/-- MESSAGE_RESEND. -/
def execMessageResend (cluster message : Nat) (s : State) : Res :=
  match s.msg? cluster message with
  | none => .refused .notEnabled
  | some m =>
    match m.cargo with
    | .spawn _ _ _ _ => .refused .notEnabled
    | .travel _ _ _ _ => .refused .notEnabled
    | .queue _ _ _ _ _ _ =>
      if m.next = 0 ∨ s.coreCycle cluster < m.next then .refused .notEnabled else .next (s.modMsg cluster message fun m => { m with next := 0 })

/-! Arrivals (R272, R273). -/

/-- The lowest slot, from n on, that no thread and no group holds; a roaming thread may take any (log entry 35). -/
def State.slotFrom (s : State) (cluster : Nat) : Nat → Nat → Option Nat
  | _, 0 => none
  | n, fuel + 1 =>
    if (find s.threads (threadKey cluster n)).isNone
        && s.groups.all fun (_, g) => !(g.cluster = cluster && decide (g.base ≤ n ∧ n < g.base + (g.size + 31) / 32 * 32)) then some n
    else s.slotFrom cluster (n + 1) fuel

def State.freeSlot (s : State) (cluster : Nat) : Option Nat := s.slotFrom cluster 0 2048

/-- The place in a queue that a waiting thread has reserved. -/
def rehole (old new : Nat) (l : List QEl) : List QEl :=
  l.map fun e => match e with
    | .hole o h => if o = waitHole old then .hole (waitHole new) h else e
    | _ => e

/-- Other records name a thread by its slot: they follow it to a new one. -/
def State.rekey (s : State) (old new : Nat) : State :=
  let sub (k : Nat) : Nat := if k = old then new else k
  { s with
    ops := mapVals (fun _ o => match o.issuer with
      | .thread k => if k = old then { o with issuer := .thread new, cluster := clusterOfKey new, slot := slotOfKey new } else o
      | _ => o) s.ops
    engines := mapVals (fun _ (e : Engine) => { e with cmds := e.cmds.map fun (c : CopyCmd) => { c with threads := c.threads.map sub } }) s.engines
    groups := mapVals (fun _ (g : Group) => { g with q := mapVals (fun _ l => rehole old new l) g.q, mq := g.mq.map fun (m : MxOp) => { m with threads := m.threads.map sub } }) s.groups
    threads := mapVals (fun _ t => match t.waitOn with | .follow k => { t with waitOn := .follow (sub k) } | _ => t) s.threads
    clusters := mapVals (fun _ c => { c with outbox := c.outbox.map fun m => match m.cargo with
      | .queue a p l vc o g => { m with cargo := .queue a p (rehole old new l) vc o g }
      | _ => m }) s.clusters
    port := { s.port with pages := s.port.pages.map fun r => { r with threads := r.threads.map sub } }
    pkg := { s.pkg with begins := s.pkg.begins.map fun b => { b with key := sub b.key } } }

/-- The wait of a restored thread is evaluated again (R281, R379). -/
def State.resumeWait (s : State) (key : Nat) : State :=
  match s.thread? key with
  | none => s
  | some t =>
    let go : State := s.setThread key (t.run s.now)
    match t.waitOn with
    | .page va => if (s.ctx t.ctx).needs.contains (granule va) || s.pkg.begins.any (fun b => b.key = key) then s else go
    | .host _ _ => if s.port.pages.any (fun r => r.threads.contains key) || s.pkg.begins.any (fun b => b.key = key) then s else go
    | .link va _ _ _ _ => if s.linkUp (clusterOfKey key) t.ctx va then go else s
    | .hold => s.wake key
    | .count _ _ => s.wake key
    | .fence _ _ => s.wake key
    | on =>
      match on.watch with
      | none => s
      | some w =>
        match w.word with
        | .pad _ _ => s.register key
        | .mem pa =>
          match s.region pa with
          | some (.peer q _) =>
            let (k, s) := s.fresh
            let o : Op :=
              { ctx := t.ctx, act := t.act, issuer := .thread key, cluster := clusterOfKey key, slot := slotOfKey key, born := key, tid := t.tid, batch := k
                pc := w.pc, cls := 5, work := .watch, place := .peer q, va := pa, pa := pa, dst := .none, clock := t.vc, stamp := none
                scope := w.scope, order := w.order, rel := none, stage := .sent, reply := [], flags := 0, seen := none, eg := none
                sentAt := s.now, retired := false }
            (s.setOp k o).depart k
          | _ => s.register key

/-- A register as its record holds it: the value bits of a dead one are zero (R377). -/
def Cell.recorded (c : Cell) : Cell := if c.st = .dead then { Cell.dead with tag := c.tag } else c

/-- A thread as it returns: what its record holds, its clocks zero (R308), with no recovery address (R398). -/
def Thread.restored (t : Thread) (now : Nat) : Thread :=
  { t with vc := Clock.zero, rs := Clock.zero, fc := Clock.zero, since := now, paused := 0, l0 := Cell.dead, l1 := Cell.dead
           regs := mapVals (fun _ c => c.recorded) t.regs, rec1 := none, rec2 := none, rec3 := none }

/-- The thread that an arrival becomes (R180, R264, R293). -/
def Travel.thread (a : Travel) (blocks now : Nat) : Thread :=
  match a.saved with
  | some (_, t) => { t.restored now with blocks := t.blocks + t.spilled, spilled := 0, admitted := now }
  | none =>
    { Thread.new a.ctx a.act none a.gid a.tid a.pc now with
      level := a.level, regs := a.regs, rest := a.rest, preds := a.preds, tsw := a.tsw, vc := a.vc, fscope := a.fscope
      fc := if a.fscope = 0 then Clock.zero else a.vc, trig := a.trig, blocks := blocks }

/-- Admit an arrival into a slot; it stands at its act's priority level (R352, R358). -/
def State.enterSlot (s : State) (cluster slot : Nat) (a : Travel) : State :=
  let key := threadKey cluster slot
  let t := a.thread (s.travelBlocks a) s.now
  let s := s.setThread key { t with level := match s.act? a.ctx a.act with | some x => x.level | none => t.level }
  match a.saved with
  | some (old, _) => (s.rekey old key).resumeWait key
  | none => s

/-- What a home does with an arrival: a slot, its buffer, or a refusal (`none`). -/
def State.receive (s : State) (cluster : Nat) (a : Travel) : Option State :=
  if !s.takesIn a.ctx a.saved.isSome || s.siteDown cluster then none else
  let n := s.travelBlocks a
  let direct := (s.cluster cluster).arrivals.isEmpty && (n = 0 || ((s.poolRequests cluster).isEmpty && decide (n ≤ s.blocksFree cluster)))
  match (if direct then s.freeSlot cluster else none) with
  | some k => some (s.enterSlot cluster k a)
  | none =>
    if (s.cluster cluster).arrivals.length < 256 then
      some (s.modCluster cluster fun c => { c with arrivals := c.arrivals ++ [{ a with since := s.now }] })
    else none

/-- A switch-in is over when everything saved has come back (R380). -/
def State.switchedIn (s : State) (ctx : Nat) : State :=
  let c := s.ctx ctx
  if c.swIn && c.saved.isEmpty then s.setCtx ctx { c with swIn := false, stat := setD (setD c.stat 9 9 0) 10 10 0 } else s

/-- An evicted thread that returns to a cluster: every request that stood there when it was evicted has been granted (R374). -/
def State.returner (s : State) (cluster : Nat) : Option (Nat × Saved × Travel) :=
  let waits (asked : Nat) : Bool := (s.poolRequests cluster).any fun r => decide (r.since ≤ asked)
  (s.ctxs.flatMap fun (c, v) => v.saved.map fun x => (c, x)).findSome? fun (c, x) =>
    match x with
    | .roaming home key t asked _ =>
      if home = cluster && s.takesIn c true && !waits asked then
        some (c, x, ({ ctx := t.ctx, act := t.act, gid := t.gid, tid := t.tid, pc := t.pc, regs := [], rest := .dead, preds := [], tsw := 0
                       vc := Clock.zero, fscope := 0, trig := t.trig, level := t.level, saved := some (key, t), since := s.now } : Travel))
      else none
    | .ensemble _ _ _ _ _ _ => none

/-- The head of the buffer may be admitted now: its slot. -/
def State.headSlot (s : State) (cluster : Nat) (a : Travel) : Option Nat :=
  let n := s.travelBlocks a
  let turn := match s.poolRequests cluster with | r :: _ => r.thread.isNone && r.since = a.since && r.tid = a.tid.toNat | [] => true
  if s.takesIn a.ctx a.saved.isSome && !s.siteDown cluster && (n = 0 || (turn && decide (n ≤ s.blocksFree cluster))) then s.freeSlot cluster else none
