/-- REPCMD_REPAIR: GO. A kind or a unit that does not exist is no repair. -/
def execRepcmdRepair (value : Dword) (s : State) : Res :=
  let kind := df value 23 16
  let unit := df value 15 0
  if !bit value.toNat 63 ∨ unitCount kind ≤ unit then .next s
  else .next (s.askRepair kind unit (if kind = 5 ∨ kind = 6 then s.wornLane kind unit else 0))

/-- What stands on a cluster may be saved now (R444). -/
def State.siteSavable (s : State) (c : Nat) : Bool :=
  (List.range 4).all (fun i => (s.slot (c * 4 + i)).lanes.all fun o => o.isNone)
    && s.threads.all (fun (k, t) => clusterOfKey k != c || isLaneKey k || s.threadSavable k t)
    && s.groups.all fun (k, g) => g.cluster != c || s.groupSavable k g

/-- The items of a cluster are saved and restored on the spare site: their transactions have failed, their monitors are gone, their
clocks are zero, and their waits are evaluated again (R308, R379). -/
def State.moveSite (s : State) (c : Nat) : State :=
  let keys := (s.threads.filter fun (k, _) => clusterOfKey k = c && !isLaneKey k).map fun (k, _) => k
  let s := keys.foldl State.beforeSave s
  let s := s.dropUsers fun u => match u with | .slice g => g / 2048 = c | .stream g _ => g / 2048 = c | _ => false
  let again (sl : Slice) : Slice := { sl with since := s.now, walks := [], streams := sl.streams.map fun (x : Stream) => { x with walks := [] } }
  let s := { s with
    threads := mapVals (fun k t => if clusterOfKey k = c then t.restored s.now else t) s.threads
    groups := mapVals (fun _ (g : Group) => if g.cluster != c then g else { g with slice := g.slice.map again }) s.groups }
  keys.foldl State.resumeWait (s.sweepMonitors c)

/-- What a repair does to running work at its end. -/
def State.repaired (s : State) (r : Repair) : State :=
  match r.kind with
  | 1 => s.moveSite r.unit
  | 2 => s.modRow (r.unit / 4) fun v => { v with slices := v.slices.filter fun x => x.1 != r.unit % 4 }
  | _ => s

/-- REPAIR_DONE: the spare is used up, and a CLASS 4 record is written. -/
def execRepairDone (kind unit : Nat) (s : State) : Res :=
  match s.pkg.repairs.find? fun r => r.started && r.kind = kind && r.unit = unit with
  | none => .refused .notEnabled
  | some r =>
    if (kind = 1 && !s.siteSavable unit) || (kind = 4 && decide (r.frame 0 s.now < 2 ^ 14)) then .refused .notEnabled else
    let (pool, _) := sparePool kind unit r.lane
    let s := s.repaired r
    let s := { s with pkg := { s.pkg with
      repairs := s.pkg.repairs.filter fun x => x != r
      used := put s.pkg.used pool (get s.pkg.used pool 0 + 1)
      done := s.pkg.done + 1 } }
    .next ((s.putReliability 4 0 unit kind 0x40 (if kind = 5 ∨ kind = 6 then r.lane else 0) (get s.pkg.wear (wearKey kind unit r.lane) 0)).startRepairs)

/-! Boot and firmware (R447, R448). -/

/-- A measurement register extended with x. -/
def extend (mr x : List Byte) : List Byte := shake256 (mr ++ shake256 x 32) 32

/-- A reset of the package: what is not volatile stays (R445, R447 to R449), and NC goes on (R292); the agenda and what has gone out are the
world's. -/
def State.packageReset (s : State) : State :=
  let r := State.reset
  let image := s.root.staged.getD s.root.flash
  let version := match s.root.staged with | some i => i.version | none => s.root.version
  { r with
    now := s.now, agenda := s.agenda, turn := s.turn, free := s.free, sent := s.sent, seq := s.seq
    pkg := { r.pkg with wear := s.pkg.wear, bad := s.pkg.bad, used := s.pkg.used }
    root := { r.root with version := version, minVersion := s.root.minVersion, index := s.root.index, flash := image } }
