-- ==== Sys2Proof/Safety/Accesses.lean ====
section
/-! DEFINITION. The memory instructions as the statements speak of them: what each reads, where it goes and what it does there
(spec/08 R199 to R221). -/

namespace Sys2Proof.Safety

open Sys2Proof.Machine

/-- The access that a memory instruction makes. -/
def memRule : Instr → Option (DMForm × MemDo)
  | .ldDm f => some (f, { loadDo f false true with mirrors := true })
  | .ldfDm f => some (f, { loadDo f false false with mirrors := true })
  | .ldsDm f => some (f, loadDo f true false)
  | .stDm f => some (f, storeDo f false)
  | .stsDm f => some (f, storeDo f true)
  | .stmDm f => some (f, { storeDo f true with addr := stmOffset f, work := fun vs => .stm (stmMask vs) (dmSize f) (valAt vs 2).bits, special := some (stmAim f) })
  | .ldwDm f => some (f, { loadDo f false false with work := fun _ => .ldw f.type, cached := false, special := some (windowAim f) })
  | .stwDm f => some (f, { storeDo f false with work := fun vs => .stw f.type (valAt vs 2).bits, special := some (windowAim f) })
  | .ldgDm f => some (f, { loadDo f false false with srcs := [dmBase f, .pair f.index false], align := 32, addr := ldgAddr, work := fun vs => .ragged f.type (lo32 (valAt vs 1).bits) (hi32 (valAt vs 1).bits) f.offset.toInt [] false (f.cache != 1) })
  | .atomAdd f => some (f, atomDo f .add false false (dmSize f))
  | .atomMin f => some (f, atomDo f .min false false (dmSize f))
  | .atomMax f => some (f, atomDo f .max false false (dmSize f))
  | .atomAnd f => some (f, atomDo f .and false false (dmSize f))
  | .atomOr f => some (f, atomDo f .or false false (dmSize f))
  | .atomXor f => some (f, atomDo f .xor false false (dmSize f))
  | .atomXchg f => some (f, atomDo f .xchg false false (dmSize f))
  | .atomCas f => some (f, atomDo f .cas false false (dmSize f))
  | .atomFadd f => some (f, atomDo f .fadd false false (dmSize f))
  | .atomqBinc f => some (f, atomDo f .binc false true 4)
  | .atomqWinc f => some (f, atomDo f .winc false true 4)
  | .atomqCdec f => some (f, atomDo f .cdec false true 4)
  | .atomqLadd f => some (f, atomDo f .ladd false true 8)
  | .atomsAdd f => some (f, atomDo f .add true false (dmSize f))
  | .atomsMin f => some (f, atomDo f .min true false (dmSize f))
  | .atomsMax f => some (f, atomDo f .max true false (dmSize f))
  | .atomsAnd f => some (f, atomDo f .and true false (dmSize f))
  | .atomsOr f => some (f, atomDo f .or true false (dmSize f))
  | .atomsXor f => some (f, atomDo f .xor true false (dmSize f))
  | .atomsXchg f => some (f, atomDo f .xchg true false (dmSize f))
  | .atomsCas f => some (f, atomDo f .cas true false (dmSize f))
  | .atomsFadd f => some (f, atomDo f .fadd true false (dmSize f))
  | .redAdd f => some (f, atomDo f .add false false (dmSize f))
  | .redMin f => some (f, atomDo f .min false false (dmSize f))
  | .redMax f => some (f, atomDo f .max false false (dmSize f))
  | .redAnd f => some (f, atomDo f .and false false (dmSize f))
  | .redOr f => some (f, atomDo f .or false false (dmSize f))
  | .redXor f => some (f, atomDo f .xor false false (dmSize f))
  | .redFadd f => some (f, atomDo f .fadd false false (dmSize f))
  | .pmaxDm f => some (f, atomDo f .pmax true false 8)
  | _ => none

end Sys2Proof.Safety
end

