-- ==== Sys2Proof/Safety/Flow.lean ====
section
/-! DEFINITION. Branches and the instructions that act in each thread by itself, as the statements speak of them (spec/07). -/

namespace Sys2Proof.Safety

open Sys2Proof.Machine

/-- A branch, call or return: its operands, its link register, and its target (R172 to R174). -/
structure BranchRule where
  head : Head
  srcs : List Src
  dst : Dst
  link : Option Byte
  target : Dword → List Val → Dword

/-- PC + 2 × offset. -/
def near (off : Int) (pc : Dword) (_ : List Val) : Dword := pc + BitVec.ofInt 64 (2 * off)
/-- The pair s1 with bit 0 cleared. -/
def far (_ : Dword) (vs : List Val) : Dword := (vs.headD (.dat 0)).bits &&& ~~~1

def branchRule : Instr → Option BranchRule
  | .braWi f => some ⟨wiHead f, [], .none, none, near f.imm.toInt⟩
  | .braDi f => some ⟨diHead f, [], .none, none, near f.imm.toInt⟩
  | .brxD f => some ⟨dHead f, [.pair f.s1 (f.s1lk.getLsbD 1)], .none, none, far⟩
  | .callDi f => some ⟨diHead f, [], .reg f.d true, some f.d, near f.imm.toInt⟩
  | .callxD f => some ⟨dHead f, [.pair f.s1 (f.s1lk.getLsbD 1)], .reg f.d true, some f.d, far⟩
  | .retD f => some ⟨dHead f, [.pair f.s1 (f.s1lk.getLsbD 1)], .none, none, far⟩
  | .retW f => some ⟨wHead f, [.pair (reg6 f.s1) false], .none, none, far⟩
  | _ => none

/-- An instruction without operands that acts in each thread whose guard holds: whether it ends the run, what makes it an instruction
fault, and what it does to a thread. -/
structure ThreadRule where
  head : Head
  ends : Bool
  fault : Warp → Bool
  act : Warp → State → Lane → State

/-- A register block request (R185): with .try the answer goes to a predicate. -/
def racqTry (f : DForm) : Option Nat := if f.mod.getLsbD 3 then some (f.d.toNat % 8) else none

def threadRule : Instr → Option ThreadRule
  | .nopW f => some ⟨wHead f, false, fun _ => false, fun _ s _ => s⟩
  | .nopD f => some ⟨dHead f, false, fun _ => false, fun _ s _ => s⟩
  | .holdW f => some ⟨unheld (wHead f), true, fun _ => false, fun w s l => s.hold l.key (w.pc + 4)⟩
  | .holdD f => some ⟨unheld (dHead f), true, fun _ => false, fun w s l => s.hold l.key (w.pc + 8)⟩
  | .yieldW f => some ⟨unheld (wHead f), true, fun _ => false, fun w s l => if (wHead f).holds then s.hold l.key (w.pc + 4) else s⟩
  | .yieldD f => some ⟨unheld (dHead f), true, fun _ => false, fun w s l => if (dHead f).holds then s.hold l.key (w.pc + 8) else s⟩
  | .exitW f => some ⟨wHead f, false, fun _ => false, fun w s l => s.exitLane w l⟩
  | .exitD f => some ⟨dHead f, false, fun _ => false, fun w s l => s.exitLane w l⟩
  | .regionD f => some ⟨dHead f, false, Warp.someTxn, fun w s l => s.modThread l.key fun t => { t with region := w.pc }⟩
  | .trigD f => some ⟨dHead f, false, fun _ => false, fun _ s l => s.trigger l.key⟩
  | .racqD f => some ⟨dHead f, true, Warp.someTxn, fun w s l => s.racqOne w (dHead f) l (WellFormed.mSub f).toNat (racqTry f)⟩
  | .rrelD f => some ⟨dHead f, false, Warp.someTxn, fun _ s l => s.modThread l.key fun t =>
      if t.blocks ≤ (WellFormed.mSub f).toNat then t
      else { t with blocks := (WellFormed.mSub f).toNat
                    regs := keep (fun i _ => decide (blockOf i ≤ (WellFormed.mSub f).toNat)) t.regs }⟩
  | .waitcD f => some ⟨dHead f, true, fun _ => false, fun w s l =>
      (s.block l.key (w.pc + 8) 6 (.count (f.mod.extractLsb' 1 3).toNat (f.mod.extractLsb' 4 6).toNat) (dHead f).holds).endCount l.key
        (f.mod.extractLsb' 1 3).toNat (f.mod.extractLsb' 4 6).toNat⟩
  | .fenceD f => some ⟨dHead f, true, fun _ => false, fun w s l =>
      (s.block l.key (w.pc + 8) 14 (.fence (WellFormed.mScope f) (WellFormed.mOrder f)) (dHead f).holds).endFence l.key (WellFormed.mScope f)
        (WellFormed.mOrder f).toNat⟩
  | _ => none

/-- The warp with one lane alone, for an instruction that the elected lane performs (R169). -/
def only (w : Warp) (l : Lane) : Warp := { w with lanes := [l] }

end Sys2Proof.Safety
end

|---|

_Assigned task_: Say, as a bare number, how many lines above contain the word "preds".

_Answer space_: 2